The study material was written carefully and with a tone as descriptive and neutral as possible. To make comparisons meaningful, it does not follow a structure specific to Java Threads or  SCOOP  (as we might have used had we taught only one of these approaches); instead it relies in both cases on the same overall plan  (figure 2 of the paper), based on a neutral analysis of concurrency concepts and issues: threads, mutual exclusion, deadlock etc. Each section then presents, for one such general concurrency question, the solution proposed by Java Threads or SCOOP.

This self-study material, as well as everything else about the study, is freely available on the Web; see the paper for the links.

In the self-study, all students studied both the Java Threads and SCOOP materials. They were randomly assigned to two groups, for which the only difference was the order of studying the approaches. We feel that this decision addresses the ethical issue (Professor Smith Risk 4): any pedagogical effect of reading about A before B rather than the reverse, in the course of a few hours, has to be minimal if you end up reading about the two of them, and on the next day follow a lecture that also covers both.

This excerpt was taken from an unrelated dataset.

-- ==== Sys2Proof/Machine/Dispatch.lean ====
section
/-! DEFINITION. What each command does: one arm for each constructor of `Instr`, in the order of the spec's table. -/

namespace Sys2Proof.Machine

Having all students study both approaches — a crossover approach in the terminology of [5] — should also address the Hawthorne effect (Professor Smith Risk 2): students have no particular incentive to feel that one of the approaches is more hip than the other. While they are not told that SCOOP is partly the work of the instructors, some of them may know or guess this information; the consequences, positive or negative, are limited, since they are asked in both cases to do as well as they can in answering the assessment questions.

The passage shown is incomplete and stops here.